Most of the chain so far has rightly discovered the typical load of nonsense about "Savings" of buying vs renting - as a CPA I have seen that the tax effects only exists at the highest marginal rates, etc. What people really should be considering is how long does it take to get your invested dollar back? A dollar lost is a dollar lost - regardless of "tax savings". So why not plan to preserve your net worth? Working in mortgage risk for an investment bank, we're projecting further drops in prices of around 30% before some kind of bottomn is reached. So that sounds like the down payment in this example just went up in smoke. Then there's the expected recovery period - which the rsearch is suggesting might be lik 20 years.... yes that's right, just to get your net worth back may take 20 years after going down the rubes temporarily with the investment.
Imagine taking 20 years just to get your investment to break even. My suggestion: buy corporate bonds, and pay rents.

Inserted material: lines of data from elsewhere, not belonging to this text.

-- ==== Sys2Proof/Machine/SquareRoot.lean ====
section
/-! DEFINITION. SquareRootSolver command SQRT (43_square_root.md). -/

namespace Sys2Proof.Machine

/-- The search of R192 for the least `i` with `t^(2^i) = 1`: `left` candidates remain after `i`
squarings gave `s`. -/
def findOrder (c : Config) (X : Ctx) : (left : Nat) → (s i : Nat) → Option Nat
  | 0, _, _ => none
  | left + 1, s, i =>
    if c.fsqr X s = c.mont X 1 then some (i + 1) else findOrder c X left (c.fsqr X s) (i + 1)

/-- `n` squarings. -/
def sqrTimes (c : Config) (X : Ctx) : (n : Nat) → (b : Nat) → Nat
  | 0, b => b
  | n + 1, b => sqrTimes c X n (c.fsqr X b)

/-- The loop of SQRT (R192) on `(t, r, c, M)`: a root, or `none` for a non-residue. It takes at
most `S` rounds (R195), `M` falling each time. -/
def sqrtLoop (c : Config) (X : Ctx) : (fuel : Nat) → (t r g M : Nat) → Option Nat
  | 0, _, _, _, _ => none
  | fuel + 1, t, r, g, M =>
    if t = 0 then some r
    else if t = c.mont X 1 then some r
    else
      match findOrder c X (M - 1) t 0 with
      | none => none
      | some i =>
        let b := sqrTimes c X (M - i - 1) g
        let g' := c.fsqr X b
        sqrtLoop c X fuel (c.fmul X t g') (c.fmul X r b) g' i

/-- SQRT of a canonical `a` with the working copy `g` of SQRT_C (R192). -/
def sqrtValue (c : Config) (X : Ctx) (g a : Nat) : Option Nat :=
  sqrtLoop c X (c.sqrtS X) (c.power X a (c.sqrtT X)) (c.power X a ((c.sqrtT X + 1) / 2)) g
    (c.sqrtS X)

/-- SQRT (R192, R193): the root and `OK = 1`, or `OK = 0` and an unspecified `out`; the scratch
bytes are unspecified afterwards in both cases (R194), an overlap of the two with them (U11). -/
def execSqrt (X : Ctx) (scratch out x : Word) (s : State) : Host.Outcome State Fault Refusal :=
  s.command (.sqrt X scratch out x) do
    let xv ← s.readElem X x.toNat
    need (xv < 2 * s.cfg.modulus X) .sqrtBound
    let g ← s.readElem X (s.cfg.entryPtr X 9)
    match sqrtValue s.cfg X g (s.cfg.canon X xv) with
    | some r =>
      .ok (((s.writeElem X out.toNat r).forget scratch.toNat (4 * s.cfg.elemBytes X)).setOk true)
    | none =>
      .ok (((s.forget out.toNat (s.cfg.elemBytes X)).forget scratch.toNat
        (4 * s.cfg.elemBytes X)).setOk false)

end Sys2Proof.Machine
end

Helpful analysis all. 1931 -- is that 30% off of current market levels? - I still see the above analysis as overpriced by 40%. In general -- we are at 2005 levels -- so 30% off of there? thanks.
bump... 1931?
Point well taken, JohnDoe. I find that oddity in the AMT tax worksheet inexplicable (the 25% reduction in exemption). It makes for a funny-shaped curve when plotting AMT liability against income.
And lets not forget your massive leverage on a tanking "investment".
Factor in what a 10% decline does for you!
They don't put anything for the risk factor in.
Looking at this building for a client. Interesting to read these past threads, 1931...sort of missed this call.
It's really telling that the Times's rent/buy calculator is basically made or broken on the apartment value growth assumption.
That said, this doesn't look half bad (Apt A1103):
01/09/2009 Previous Sale recorded $1,080,478
09/30/2014 Listing sold $1,550,000
Sale recorded $1,500,000
So how is all of that analysis working out for you? Record prices and record rents.